Across the country, developers are breathing new life into historic buildings — and historic tax credit (HTC) programs are helping make those projects possible. These programs provide a powerful financial incentive for renovation, making it easier to transform older structures into vibrant spaces. However, these kinds of projects don’t just restore buildings — they re-energize neighborhoods, attract investment and give communities a stronger sense of identity. By making preservation more financially feasible, they open the door for developers to take on projects that might otherwise remain stuck on the drawing board.

How historic tax credits work.

In many states, developers can receive tax credits of up to 25% of their Qualified Rehabilitation Expenses (QREs). For example, if a renovation project involves $1 million in eligible costs, the developer may earn $250,000 in credits. Because most developers don’t carry tax liabilities large enough to use the full amount, they can sell their remaining credits to a financial institution or bank at a discounted rate. In turn, that financial institution can apply those credits against its own tax liability or resell them. The process not only helps developers fund large-scale projects but also creates opportunities for financial partners to support revitalization efforts.

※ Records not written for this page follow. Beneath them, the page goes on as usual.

-- ==== Sys2Proof/Machine/Ops.lean ====
section
/-! DEFINITION. The named operations over the register bank and the bus: the bank's canonical form, store and load
(R45 to R48), the two bus transactions (R42, R43, R49 to R51), the response and the ONE error entry (R184), the reset
of the block (R32) and EnableAutoIncrement (R52). -/

namespace Sys2Proof.Machine

variable {E : Type}

/-! ### The two windows -/

/-- Where a register address lies (R33, R64). -/
inductive Window where
  /-- byte `offset` of the channel window, 0 to 63 -/
  | channel (offset : Nat)
  /-- byte `j` of the broadcast slot, 0 to 3 -/
  | broadcast (j : Nat)
  /-- one of the 188 locations out of scope (R64) -/
  | outside
deriving DecidableEq, Repr

/-- The window of a register address. -/
def windowOf (c : Config) (a : Address) : Window :=
  if c.chBase.toNat ≤ a.toNat ∧ a.toNat < c.chBase.toNat + nbulk then .channel (a.toNat - c.chBase.toNat)
  else if c.allBase.toNat ≤ a.toNat ∧ a.toNat < c.allBase.toNat + nslot then .broadcast (a.toNat - c.allBase.toNat)
  else .outside

/-- Whether `n` bytes from `p` on lie in one window (R53). -/
def reaches (c : Config) (p : Address) (n : Nat) : Bool :=
  (c.chBase.toNat ≤ p.toNat && p.toNat + n ≤ c.chBase.toNat + nbulk) ||
    (c.allBase.toNat ≤ p.toNat && p.toNat + n ≤ c.allBase.toNat + nslot)

/-! ### The bank as a canonical list -/

/-- What an address not listed reads as: the family's power-up byte, 0x10 in an OFF high byte (full-off set) and 0
elsewhere. PRESUMED (G3; log 2, log 3). -/
def unlistedByte (c : Config) (a : Nat) : Byte :=
  if c.chBase.toNat ≤ a ∧ a < c.chBase.toNat + nbulk ∧ (a - c.chBase.toNat) % 4 = 3 then 0x10 else 0

/-- The byte listed at an address. -/
def Memory.lookup : Memory → Nat → Option Byte
  | [], _ => none
  | (k, v) :: m, a => if k = a then some v else Memory.lookup m a

/-- The byte of the bank at a register address. -/
def Memory.read (c : Config) (m : Memory) (a : Nat) : Byte := (Memory.lookup m a).getD (unlistedByte c a)

/-- Put an entry in its place by address. -/
def Memory.insertCell : Memory → Nat → Byte → Memory
  | [], a, b => [(a, b)]
  | (k, v) :: m, a, b => if a < k then (a, b) :: (k, v) :: m else (k, v) :: Memory.insertCell m a b

/-- Take out the entries of an address. -/
def Memory.removeCell (m : Memory) (a : Nat) : Memory := m.filter fun x => x.1 != a

/-- Write one byte, keeping the canonical form: the byte an unlisted address reads as is not listed. -/
def Memory.write (c : Config) (m : Memory) (a : Nat) (b : Byte) : Memory :=
  if b = unlistedByte c a then Memory.removeCell m a else Memory.insertCell (Memory.removeCell m a) a b

/-- The canonical form: addresses strictly rising, no entry equal to what an unlisted address reads as. -/
abbrev Memory.wf (c : Config) (m : Memory) : Prop :=
  (m.map Prod.fst).Pairwise (· < ·) ∧ ∀ x ∈ m, x.2 ≠ unlistedByte c x.1

/-! ### store and load -/

/-- `keep(a, d)` of R46, by the byte's place in the channel window: a low byte is stored whole; of a high byte the
reserved bits 7:5 are kept only if `RSVD_STORED`. -/
def keep (c : Config) (offset : Nat) (d : Byte) : Byte :=
  if offset % 2 = 0 then d else if c.rsvdStored then d else d &&& 0x1F

/-- R45: `bank[a] <- keep(a, d)` in the channel window. -/
def storeChannel (c : Config) (m : Memory) (offset : Nat) (d : Byte) : Memory :=
  Memory.write c m (c.chBase.toNat + offset) (keep c offset d)

/-- R47: a byte written to byte `j` of the broadcast slot goes to byte `j` of every channel. -/
def storeBroadcast (c : Config) (m : Memory) (j : Nat) (d : Byte) : Memory :=
  (List.range nch).foldl (fun m n => storeChannel c m (4 * n + j) d) m

/-- `store(a, d)`, R45 and R47. No transaction reaches an address outside the windows (`reaches`). -/
def storeByte (c : Config) (m : Memory) (a : Address) (d : Byte) : Memory :=
  match windowOf c a with
  | .channel o => storeChannel c m o d
  | .broadcast j => storeBroadcast c m j d
  | .outside => m

/-- R42: `store(p+i, d_i)` for each data byte, in order. -/
def storeBytes (c : Config) : Memory → Address → List Byte → Memory
  | m, _, [] => m
  | m, a, d :: ds => storeBytes c (storeByte c m a d) (a + 1) ds

/-- One draw of R48: the next byte the state supplies, else a free value (log 8). -/
def drawSlotByte (s : State E) : Byte × State E :=
  match s.slotDraws with
  | d :: ds => (d, { s with slotDraws := ds })
  | [] => (Config.freeByte s.freeCount, { s with freeCount := s.freeCount + 1 })

/-- `load(a)`, R48: the bank's byte in the channel window, a fresh draw in the broadcast window. -/
def loadByte (a : Address) (s : State E) : Byte × State E :=
  match windowOf s.config a with
  | .channel _ => (Memory.read s.config s.bank a.toNat, s)
  | .broadcast _ => drawSlotByte s
  | .outside => drawSlotByte s

/-- R43: `[load(p), load(p+1), .., load(p+n-1)]`, in that order. -/
def loadBytes : Nat → Address → State E → List Byte × State E
  | 0, _, s => ([], s)
  | n + 1, a, s =>
    let r := loadByte a s
    let rs := loadBytes n (a + 1) r.2
    (r.1 :: rs.1, rs.2)

/-! ### Views of the bank -/

/-- `bank[a]`: the byte the register bank holds at a register address (R13). -/
def State.byteAt (s : State E) (a : Address) : Byte := Memory.read s.config s.bank a.toNat

/-- `CHn_ON` and `CHn_OFF` (R22): `{bank[addr(n,K)+1], bank[addr(n,K)]}`. -/
def State.reg (s : State E) (n : Nat) (k : Kind) : Word :=
  le16 (s.byteAt (addrOf s.config (.one n) k)) (s.byteAt (highAddrOf s.config (.one n) k))

/-! ### Ending a command -/

/-- What every end of a command does: the block is idle again (R27), a reset still to come is past, and `BUF` holds
bytes nobody specifies (R27; log 4). -/
def release (s : State E) : State E :=
  { s with
    phase := .idle
    resetAfter := none
    buf := (List.range bufSize).map (Config.freeBuffer s.freeCount)
    freeCount := s.freeCount + 1 }

/-- The reset of the block (R32, R210): `PHASE` idle, `BUF` unspecified; no bus transaction, no response; the bank and
`AI` are not touched. -/
def resetBlock (s : State E) : State E := { release s with position := 0 }

/-- Whether the reset the host chose for this command arrives now (R32; log 9). -/
def resetDue (s : State E) : Bool := s.resetAfter == some 0

/-- End the command with a response (R90), unless the block is reset first: then the command is abandoned and no
response is emitted (R32). -/
def respond (r : Response E) (s : State E) : State E :=
  if resetDue s then resetBlock s else release { s with responses := s.responses ++ [r] }

/-- `respond OK(w0, .., wk)` of R13. -/
def respondOk (data : List Word) (s : State E) : Host.Outcome (State E) Fault Refusal := .next (respond (.ok data) s)

/-- The response of an error (R90, R180). -/
def CommandError.response : CommandError E → Response E
  | .invalidInput => .invalidInput
  | .transport e => .transport e
  | .illegalCommand => .illegalCommand

/-- Error entry, one for all errors (R184): no further transaction, the response with the status and for Transport the
word `e`, back to idle; nothing is saved and control goes nowhere. There is nothing to return from (R187): the block
takes the next command exactly as after an OK. -/
def raise (err : CommandError E) (s : State E) : Host.Outcome (State E) Fault Refusal := .next (respond err.response s)

/-- The status code of R90: bits 1:0 of the status word. -/
def statusCode : Response E → Word
  | .ok _ => 0
  | .invalidInput => 1
  | .transport _ => 2
  | .illegalCommand => 3

/-- The response packet of R90: the status word, then the data words; for Transport the one word `e` (`E` at its
default). -/
def responseWords : Response → List Word
  | .ok data => 0 :: data
  | .invalidInput => [1]
  | .transport e => [2, e]
  | .illegalCommand => [3]

/-! ### Bus transactions -/

/-- How a transaction ends, for the command that issued it. -/
inductive BusResult (E α : Type) where
  /-- answered ok -/
  | done (a : α) (s : State E)
  /-- answered `fail(e)`, R50 -/
  | failed (e : E) (s : State E)
  /-- the block was reset before the transaction was issued, R32 -/
  | abandoned (s : State E)
  /-- outside the windows -/
  | faulted (r : Fault)
  /-- given no meaning, R49 -/
  | refused (r : Refusal)

/-- The frame on the wire of a transaction's write phase: the register pointer first (R41, R42, R73, R74). -/
def wireFrame : Transaction → List Byte
  | .write p data => p :: data
  | .writeRead p _ => [p]

/-- `BUF` with new bytes at its front (R27). -/
def fillBuffer (bytes old : List Byte) : List Byte := bytes ++ old.drop bytes.length

/-- A transaction goes out: it enters the bus trace, its frame is assembled in `BUF`, its write phase sets the chip's
register pointer (R9, R27, R28), and a reset on its way is one transaction nearer (R32; log 9). -/
def issue (t : Transaction) (s : State E) : State E :=
  { s with
    trace := s.trace ++ [t]
    buf := fillBuffer (wireFrame t) s.buf
    pointer := (match t with | .write p _ => p | .writeRead p _ => p)
    resetAfter := s.resetAfter.map (· - 1) }

/-- The bus target's answer where the state supplies none: a free value (log 7). -/
def freeAnswer (E : Type) (n : Nat) : BusAnswer E :=
  match Config.freeFailure E n with
  | none => .ok
  | some (e, m) => .fail e m

/-- The bus target's next answer (R10, R50): the next the state supplies, else a free value. -/
def takeAnswer (s : State E) : BusAnswer E × State E :=
  match s.answers with
  | a :: as => (a, { s with answers := as })
  | [] => (freeAnswer E s.freeCount, { s with freeCount := s.freeCount + 1 })

/-- R21: the sequencer position "advances by one at each transaction that succeeds". -/
def advance (s : State E) : State E := { s with position := s.position + 1 }

/-- What stops a transaction from being issued, if anything: a reset of the block (R32), an address outside the windows
(R53), more than one data byte while `AI` = 0 (R49). -/
def checked {α : Type} (p : Address) (n : Nat) (s : State E) (go : BusResult E α) : BusResult E α :=
  if resetDue s then .abandoned (resetBlock s)
  else if reaches s.config p n = false then .faulted (.unmappedRegister p)
  else if 1 < n ∧ s.ai = false then .refused .autoIncrementOff
  else go

/-- `BusWrite(p, data)`: R42 when it is answered ok; when it fails, a prefix of the data was stored (R51). -/
def busWrite (p : Address) (data : List Byte) (s : State E) : BusResult E Unit :=
  checked p data.length s <|
    match takeAnswer (issue (.write p data) s) with
    | (.ok, s1) => .done () (advance { s1 with bank := storeBytes s1.config s1.bank p data })
    | (.fail e m, s1) => .failed e { s1 with bank := storeBytes s1.config s1.bank p (data.take m) }

/-- `BusWriteRead(p, n)`: R43. Whatever the answer, the bank does not change. -/
def busWriteRead (p : Address) (n : Nat) (s : State E) : BusResult E (List Byte) :=
  checked p n s <|
    match takeAnswer (issue (.writeRead p n) s) with
    | (.ok, s1) =>
      let r := loadBytes n p s1
      .done r.1 (advance { r.2 with buf := fillBuffer r.1 r.2.buf })
    | (.fail e _, s1) => .failed e s1

/-- `try X` of R13: the first failure ends the command with Transport(e) and nothing more is issued (R110). -/
def tryBus {α : Type} (r : BusResult E α) (go : α → State E → Host.Outcome (State E) Fault Refusal) :
    Host.Outcome (State E) Fault Refusal :=
  match r with
  | .done a s => go a s
  | .failed e s => raise (.transport e) s
  | .abandoned s => .next s
  | .faulted f => .fault f
  | .refused x => .refused x

/-- The transport's two entry points (R41): what a transaction is on the serial bus, with the device's address. -/
inductive TransportCall where
  /-- `write(address, bytes)` -/
  | write (address : Nat) (bytes : List Byte)
  /-- `write_then_read(address, write_bytes, read_buffer)`, the buffer by its length -/
  | writeThenRead (address : Nat) (bytes : List Byte) (length : Nat)
deriving DecidableEq, Repr

/-- R41: `BusWrite` is `write(DEV_ADDR, [p, d0, ..])`, `BusWriteRead` is `write_then_read(DEV_ADDR, [p], n bytes)`. -/
def transportCall : Transaction → TransportCall
  | .write p data => .write Config.devAddr (wireFrame (.write p data))
  | .writeRead p n => .writeThenRead Config.devAddr (wireFrame (.writeRead p n)) n

/-! ### The host's actions -/

/-- R52: `EnableAutoIncrement`: on ok `AI <- 1`, on failure `AI` is unchanged; no byte of the window is touched, no
response (R94) and no transaction of the block. -/
def enableAutoIncrement (s : State E) : State E :=
  match takeAnswer s with
  | (.ok, s1) => { s1 with ai := true }
  | (.fail _ _, s1) => s1

/-- R27: accepting a command sets BUSY; R21: the sequencer position is 0 when a command starts. -/
def accept (resetAfter : Option Nat) (rest : List HostAction) (s : State E) : State E :=
  { s with phase := .busy, position := 0, resetAfter := resetAfter, inbox := rest }

/-- The next command of the host's queue: a packet, presented while the block is idle. AI on and, where the state
supplies no answers, a bus that answers the command's transactions are the boot requirements of R212 (log 10). -/
def present (p : Packet) (s : State E) : State E :=
  { s with
    phase := .idle
    ai := true
    inbox := .command p none :: s.inbox
    answers := (match s.answers with | [] => [.ok, .ok] | a :: as => a :: as) }

end Sys2Proof.Machine
end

The impact of HTCs reaches far beyond the balance sheet:

  • For communities, they preserve iconic architecture, increase tax revenues from new businesses and instill pride by giving historic buildings new purpose.
  • For local economies, they help attract residents, businesses and visitors back into revitalized areas.
  • For developers, they provide a crucial piece of financing that makes major renovations more cost-effective.

“The historic tax credit program has increased in popularity over the last ten years as more developers have learned how to leverage it,” said Nadia McMichael, Manager of Tax Credit Services at Commerce Bank. “Major midwestern cities with strong urban cores — like St. Louis, Kansas City and Indianapolis — have been tapping into tax credits for years. More recently, we’ve seen pioneering efforts in places like Oklahoma, and there’s growing momentum as more developers across the region learn how to effectively put these tools to work in revitalizing their downtowns.”

A track record of success.

The Commerce Bank Tax Credit Services department was established nearly 25 years ago and works with programs across Missouri, Kansas, Oklahoma, Arkansas, Texas, Minnesota, Wisconsin, Colorado, Iowa and Massachusetts. Recent efforts include four historic renovation projects in Oklahoma this year alone. These projects not only preserved significant buildings in Tulsa and Oklahoma City but also helped catalyze economic development in their surrounding neighborhoods.

“These high-profile projects get a lot of attention and exposure in the community. Developers recognize Commerce Bank as a strong regional bank with significant resources,” said Shannon O’Doherty, CEO of Commerce Bank’s Oklahoma market.

Preserving the past and building the future.

Eligibility for HTC programs requires that a property be listed on the National Register of Historic Places link opens in a new window, either individually or as part of a district. Developers can work with preservation consultants to apply to the National Park Service and the State Historic Preservation Office for historic designation. Ultimately, historic tax credits allow the past to inform the future, preserving the character of communities while ensuring historic spaces continue to serve vital roles for decades to come.

As McMichael put it: “The greenest building is one that’s already been built.”